- _Exercise brief_: Scan the entries below line by line and state how many lines contain the string "hexec", giving only the number.

========================================================================

-- ==== Sys2Proof/Machine/RegistryCmds.lean ====
section
/-! DEFINITION. NOP and the commands that change the registry: ATTACH, DETACH, RELEASE
(40_channel_commands.md rules R110, R112, R115, R130). -/

namespace Sys2Proof.Machine

/-- NOP (rule R110): `RESULT <- 0`. -/
def execNop (s : State) : Out := .next (setResult 0 s)

/-- ATTACH (rule R112): an attached descriptor reports its index, a full registry reports INVALID,
and otherwise the descriptor takes the next registry slot, whose number is the result. -/
def execAttach (d p : Byte) (s : State) : Out :=
  .next <| withDesc d s fun c =>
    if c.isAttached then setResult (zext32 c.index) s
    else if s.registry.count.toNat = Config.maxChannels then setResult (zext32 Config.invalid) s
    else setResult (s.registry.count.setWidth 32) (attachEntry d p s)

/-- DETACH (rule R115): a detached descriptor is left alone, an attached one leaves the registry. -/
def execDetach (d : Byte) (s : State) : Out :=
  .next <| withDesc d s fun c =>
    if c.isAttached then setResult 0 (detachEntry d c.index.toNat s) else setResult 0 s

/-- RELEASE's construction of the descriptor afresh: width 1500, pin 0 (rule R130). -/
def construct (d : Byte) (s : State) : State :=
  modifyDesc d (fun c => { c with width := BitVec.ofNat 16 Config.defaultPulseWidth, pin := 0 }) s

/-- RELEASE (rule R130): detach if attached, then construct the descriptor afresh. -/
def execRelease (d : Byte) (s : State) : Out :=
  .next <| withDesc d s fun c =>
    setResult 0 (construct d (if c.isAttached then detachEntry d c.index.toNat s else s))

end Sys2Proof.Machine
end

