-- ==== Sys2Proof/Machine/Core.lean ====
section
/-! DEFINITION. The machine behind the host's interface. -/

def Sys2Proof.core : Host.Core :=
  { State := Sys2Proof.Machine.State, Fault := Sys2Proof.Machine.Fault,
    Refusal := Sys2Proof.Machine.Refusal, step := Sys2Proof.Machine.step,
    reset := Sys2Proof.Machine.State.reset }
end

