/-- While nothing is lowered, the valid entries are pending. -/
theorem Engine.pending_perm_of_lowered_eq_zero {e : Engine}
    (hn : e.snapN.toNat ≤ Config.maxChannels) (h : e.lowered = 0) :
    e.pending.Perm (List.range e.snapN.toNat) := by
  refine (List.perm_ext_iff_of_nodup e.pending_nodup List.nodup_range).2 fun k => ?_
  rw [Engine.mem_pending, h, List.mem_range]
  exact ⟨fun hk => hk.2.1, fun hk => ⟨hk.trans_le hn, hk, BitVec.getLsbD_zero⟩⟩

theorem registryEntry_eq {s : State} {k : Nat} {c : Desc} (h : s.desc? (s.slotId k) = some c) :
    registryEntry s k = ⟨c.pin, c.width⟩ := by
  rw [registryEntry, ← slotId_eq, h]
  rfl

/-- The snapshot of a slot start is the registry's, in registry order (rules R158, R159). -/
theorem loadSnapshot_entries {s : State} (h : s.Contiguous) : (loadSnapshot s).entries =
    s.attachedIds.filterMap fun d => (s.desc? d).map fun c => ⟨c.pin, c.width⟩ := by
  obtain ⟨hle, hslots, -⟩ := h
  have hentries : (loadSnapshot s).entries.map id = (List.range s.count).map (registryEntry s) :=
    Engine.entries_map hle fun k x hk hx => Option.some.inj
      (hx.symm.trans (loadSnapshot_snap_lt s hk (lt_of_lt_of_le hk hle)))
  rw [attachedIds_eq_map hle, List.filterMap_map, ← List.map_id (loadSnapshot s).entries, hentries,
    ← List.filterMap_eq_map]
  refine List.filterMap_congr fun k hk => ?_
  obtain ⟨c, hc, -⟩ := hslots k (List.mem_range.1 hk)
  simp [hc, registryEntry_eq hc]

/-! ## The largest width -/

/-- The largest width of a snapshot, 0 if it is empty. -/
def maxWidth (es : List SnapEntry) : Nat := (es.map fun x => x.width.toNat).max?.getD 0

/-- At the Wake that ends a train, CUR_T is the largest width (rules R46, R160). -/
theorem maxWidth_of_lastWake {s : State} (hn : s.engine.snapN.toNat ≤ Config.maxChannels)
    (htrain : s.TrainOk) (hactive : s.engine.st = .slotActive) (hlast : s.engine.lowerDue.pending = []) :
    maxWidth s.engine.entries = s.engine.curT.toNat := by
  obtain ⟨-, -, hmin, hlow, -⟩ := htrain hactive
  obtain ⟨⟨k, hk, hkw⟩, -⟩ := Engine.minPendingWidth_eq_some.1 hmin
  have hbound : ∀ j, j < s.engine.snapN.toNat → s.engine.widthOf j ≤ s.engine.curT.toNat := by
    intro j hj
    cases hl : s.engine.lowered.getLsbD j with
    | true => exact ((hlow j hj).1 hl).le
    | false =>
      by_contra hwide
      have hmem := Engine.mem_lowerDue_pending.2
        ⟨Engine.mem_pending.2 ⟨hj.trans_le hn, hj, hl⟩, not_le.1 hwide⟩
      rw [hlast] at hmem
      cases hmem
  have hmax : (s.engine.entries.map fun x => x.width.toNat).max? = some s.engine.curT.toNat := by
    rw [Engine.entries_map hn fun _ _ _ hx => (Engine.widthOf_eq hx).symm, List.max?_eq_some_iff]
    refine ⟨List.mem_map.2 ⟨k, List.mem_range.2 (Engine.mem_pending.1 hk).2.1, hkw⟩, fun w hw => ?_⟩
    obtain ⟨j, hj, rfl⟩ := List.mem_map.1 hw
    exact hbound j (List.mem_range.1 hj)
  rw [maxWidth, hmax]
  rfl

/-! ## What a step drives and what stays owed -/

/-- The LOW event of entry `k` of a train begun at `ts`. -/
def Engine.lowAt (e : Engine) (ts k : Nat) : Stamped := ⟨ts + e.widthOf k, .set (e.pinOf k) .low⟩

theorem owedLows_of_active {s : State} (h : s.engine.st = .slotActive) :
    s.owedLows = s.engine.pending.map (s.engine.lowAt s.trainStart) := if_pos h

theorem owedLows_of_not_active {s : State} (h : s.engine.st ≠ .slotActive) : s.owedLows = [] :=
  if_neg h

/-- A Wake finds the time CUR_T after the start of the train. -/
theorem now_eq_of_waking {s : State} (htrain : s.TrainOk) (hactive : s.engine.st = .slotActive)
    (hwait : s.engine.waitCnt = 0) : s.now = s.trainStart + s.engine.curT.toNat := by
  obtain ⟨-, -, -, -, -, hstart⟩ := htrain hactive
  have hzero : s.engine.waitCnt.toNat = 0 := by rw [hwait]; rfl
  rw [State.trainStart]
  omega

/-- Every entry that a Wake lowers is lowered at its own width (rule R163). -/
theorem due_lows {s : State} (htrain : s.TrainOk) (hactive : s.engine.st = .slotActive)
    (hwait : s.engine.waitCnt = 0) :
    (s.engine.due.map fun k => (⟨s.now, .set (s.engine.pinOf k) .low⟩ : Stamped)) =
      s.engine.due.map (s.engine.lowAt s.trainStart) := by
  refine List.map_congr_left fun k hk => ?_
  obtain ⟨hpending, hle⟩ := Engine.mem_due.1 hk
  obtain ⟨-, -, hmin, -⟩ := htrain hactive
  have hge := (Engine.minPendingWidth_eq_some.1 hmin).2 k hpending
  rw [Engine.lowAt, now_eq_of_waking htrain hactive hwait, le_antisymm hle hge]

/-- A Wake splits what is pending into what it lowers and what stays. -/
theorem Engine.due_append_perm (e : Engine) : (e.due ++ e.lowerDue.pending).Perm e.pending := by
  simp only [Engine.lowerDue_pending, ← not_le, decide_not]
  exact List.filter_append_perm _ e.pending

/-- A step outside IDLE that aborts no train takes off the LOW events owed exactly what it drives. -/
theorem PulseStep.owedLows_perm {s t : State} (h : PulseStep s t) (htrain : s.TrainOk)
    (hne : s.engine.st ≠ .idle) : (newPins s t ++ t.owedLows).Perm s.owedLows := by
  cases h with
  | keep now engine pins =>
    rw [pins, State.owedLows, State.owedLows, State.trainStart, State.trainStart, now, engine]
    rfl
  | idleTick idle | slotStart idle => exact absurd idle hne
  | waitTick active wait now engine pins =>
    have hactive : t.engine.st = .slotActive := by rw [engine]; exact active
    have hstart := (PulseStep.waitTick active wait now engine pins).trainStart_eq active hactive
    rw [pins, owedLows_of_active active, owedLows_of_active hactive, hstart, engine]
    rfl
  | wake active wait now engine pins =>
    have howed : t.owedLows = s.engine.lowerDue.pending.map (s.engine.lowAt s.trainStart) := by
      rcases Engine.rewait_cases s.engine.lowerDue with ⟨hlast, hre⟩ | ⟨w, hmin, hre⟩
      · have hend : t.engine.st ≠ .slotActive := by rw [engine, hre]; nofun
        rw [owedLows_of_not_active hend, hlast]
        rfl
      · have hactive : t.engine.st = .slotActive := by rw [engine, hre]; exact active
        have hstart := (PulseStep.wake active wait now engine pins).trainStart_eq active hactive
        rw [owedLows_of_active hactive, hstart, engine, hre]
        rfl
    rw [pins, due_lows htrain active wait, howed, owedLows_of_active active, ← List.map_append]
    exact s.engine.due_append_perm.map _
  | endSlot ending now engine pins =>
    have hidle : t.engine.st ≠ .slotActive := by rw [engine]; nofun
    have hend : s.engine.st ≠ .slotActive := by rw [ending]; nofun
    rw [pins, owedLows_of_not_active hidle, owedLows_of_not_active hend]
    rfl

/-! ## The turns still to come -/

theorem hostRead_schedule (addr n : Nat) (s : State) : (hostRead addr n s).schedule = s.schedule := by
  rcases hostRead_cases addr n s with h | ⟨_, _, -, -, h⟩ | ⟨_, -, -, -, h⟩
  · rw [h]
  · rw [h]
  · rw [h, flag_schedule]

theorem hostWrite_schedule {addr : Nat} {data : List Byte} {s t : State}
    (hw : hostWrite addr data s = .next t) : t.schedule = s.schedule := by
  rcases hostWrite_cases hw with rfl | ⟨i, -, -, hexec⟩ | ⟨_, -, -, -, rfl⟩ | ⟨-, -, rfl⟩ |
    ⟨_, -, -, -, rfl⟩
  · rfl
  · exact (exec_readData_schedule hexec).2
  · rfl
  · rfl
  · rfl

theorem deliver_schedule (code : Byte) (s : State) : (deliver code s).schedule = s.schedule := by
  rcases deliver_cases code s with ⟨-, -, h⟩ | ⟨-, -, h⟩ | ⟨-, -, h⟩ | ⟨-, -, h⟩ | ⟨-, -, h⟩ <;>
    rw [h] <;> rfl

/-- A step lists no new turn (log 4). -/
theorem step_schedule_subset {s t : State} (h : step s = .next t) : t.schedule ⊆ s.schedule := by
  rcases step_cases h with ⟨-, -, rfl⟩ | ⟨-, -, rfl⟩ | ⟨u, rest, hs, hturn⟩
  · rw [tick_schedule]
    exact List.Subset.refl _
  · rw [engineStep_schedule]
    exact List.Subset.refl _
  have hstays : t.schedule = s.schedule ∨ t.schedule = rest := by
    rcases hturn with ⟨addr, n, -, rfl⟩ | ⟨addr, data, -, hw⟩ | ⟨code, -, rfl⟩ | ⟨-, -, rfl⟩ |
      ⟨-, -, rfl⟩ | ⟨-, rfl⟩ | ⟨-, rfl⟩
    · exact .inr (hostRead_schedule addr n _)
    · exact .inr (hostWrite_schedule hw)
    · exact .inr (deliver_schedule code _)
    · exact .inr (tick_schedule _)
    · exact .inl (engineStep_schedule s)
    · exact .inr (engineStep_schedule _)
    · exact .inr rfl
  rcases hstays with h | h <;> rw [h]
  · exact List.Subset.refl _
  · rw [hs]
    exact List.subset_cons_self u rest

/-- The invariant says nothing of the turns still to come. -/
theorem State.Inv.setSchedule {s : State} (h : s.Inv) (ts : List Turn) :
    ({ s with schedule := ts } : State).Inv := by
  obtain ⟨size, widths, indices, contiguous, membership, gen, train, engine, status, trace⟩ := h
  exact ⟨size, widths, indices, contiguous, membership, gen, train, engine, status, trace⟩

/-! ## A train from its slot start on -/

@[simp] theorem Engine.rise_entries (e : Engine) : e.rise.entries = e.entries := by
  rcases Engine.rise_cases e with ⟨-, h⟩ | ⟨_, -, h⟩ <;> rw [h] <;> rfl

@[simp] theorem Engine.rewait_lowerDue_entries (e : Engine) : e.lowerDue.rewait.entries = e.entries := by
  rcases Engine.rewait_cases e.lowerDue with ⟨-, h⟩ | ⟨_, -, h⟩ <;> rw [h] <;> rfl

/-- A train of the entries `es` begun at `ts` is where the counters and the time say it is: the counters
show its start, or it is over and the time is that of its last fall (rules R46, R163). -/
def OnClock (ts : Nat) (es : List SnapEntry) (t : State) : Prop :=
  (t.engine.st = .slotActive → t.trainStart = ts ∧ t.engine.entries = es) ∧
  (t.engine.st ≠ .slotActive → t.now = ts + maxWidth es)

/-- `t` is in the train of `es` that a slot start in `s` began, or at its end: what was driven since and
what is owed are together that train (rules R163, R169). -/
structure InTrain (s : State) (es : List SnapEntry) (t : State) : Prop where
  inv : t.Inv
  turns : ∀ u ∈ t.schedule, u ≠ .deliver 0x01 ∧ u ≠ .reset
  pins : ∃ evs, t.trace = s.trace ++ evs ∧
    (pinDrives evs ++ t.owedLows).Perm ((train es).map (TrainEvent.stamped s.now))
  clock : OnClock s.now es t

section SlotStart
variable {s : State}

/-- The LOW events of a slot's loaded snapshot, one per entry. -/
theorem loadSnapshot_lows_perm (h : s.Contiguous) (ts : Nat) :
    ((loadSnapshot s).pending.map ((loadSnapshot s).lowAt ts)).Perm
      ((loadSnapshot s).entries.map fun x => ⟨ts + x.width.toNat, .set x.pin .low⟩) := by
  have hn : (loadSnapshot s).snapN.toNat ≤ Config.maxChannels := h.1
  rw [Engine.entries_map (g := (loadSnapshot s).lowAt ts) hn fun k x _ hx => by
    rw [Engine.lowAt, Engine.widthOf_eq hx, Engine.pinOf_eq hx]]
  exact (Engine.pending_perm_of_lowered_eq_zero hn rfl).map _

/-- A slot start owes one LOW event per entry of its snapshot (rule R158). -/
theorem slotStart_owedLows_perm (h : s.Contiguous) (hidle : s.engine.st = .idle) :
    (slotStart s).owedLows.Perm
      ((loadSnapshot s).entries.map fun x => ⟨s.now + x.width.toNat, .set x.pin .low⟩) := by
  have hlows := loadSnapshot_lows_perm h s.now
  have he : (slotStart s).engine = (loadSnapshot s).rise := rfl
  rcases Engine.rise_cases (loadSnapshot s) with ⟨hpending, hrise⟩ | ⟨w, -, hrise⟩ <;> rw [hrise] at he
  · rw [owedLows_of_not_active (by rw [he]; nofun)]
    rwa [hpending] at hlows
  · have hactive : (slotStart s).engine.st = .slotActive := by rw [he]
    have hstart := (slotStart_pulseStep hidle).trainStart_eq_now (by rw [hidle]; nofun) hactive
    rw [owedLows_of_active hactive, hstart, he]
    exact hlows

theorem slotStart_onClock (h : s.Contiguous) (hidle : s.engine.st = .idle) :
    OnClock s.now (loadSnapshot s).entries (slotStart s) := by
  have he : (slotStart s).engine = (loadSnapshot s).rise := rfl
  refine ⟨fun hactive => ⟨?_, ?_⟩, fun hend => ?_⟩
  · exact (slotStart_pulseStep hidle).trainStart_eq_now (by rw [hidle]; nofun) hactive
  · rw [he, Engine.rise_entries]
  · have hpending : (loadSnapshot s).pending = [] := by
      rcases Engine.rise_cases (loadSnapshot s) with ⟨hpending, -⟩ | ⟨w, -, hrise⟩
      · exact hpending
      · exact absurd (by rw [he, hrise]) hend
    have hlows := loadSnapshot_lows_perm h s.now
    rw [hpending] at hlows
    rw [List.map_eq_nil_iff.1 (List.nil_perm.1 hlows)]
    rfl

/-- A slot start begins the train of its snapshot (rules R158, R169). -/
theorem slotStart_inTrain (hinv : s.Inv) (hidle : s.engine.st = .idle)
    (hturns : ∀ u ∈ s.schedule, u ≠ .deliver 0x01 ∧ u ≠ .reset) (ht : (slotStart s).Inv) :
    InTrain s (loadSnapshot s).entries (slotStart s) := by
  refine ⟨ht, hturns, ⟨_, rfl, ?_⟩, slotStart_onClock hinv.contiguous hidle⟩
  have htrain := (trainFunctionPulsesEveryEntry (loadSnapshot s).entries).1.map (TrainEvent.stamped s.now)
  rw [pinDrives_eq_self (by simp)]
  refine ((slotStart_owedLows_perm hinv.contiguous hidle).append_left _).trans (.trans ?_ htrain.symm)
  simp only [List.map_append, List.map_map]
  exact .refl _

end SlotStart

========================================================================

- _Answer for this exercise_: 2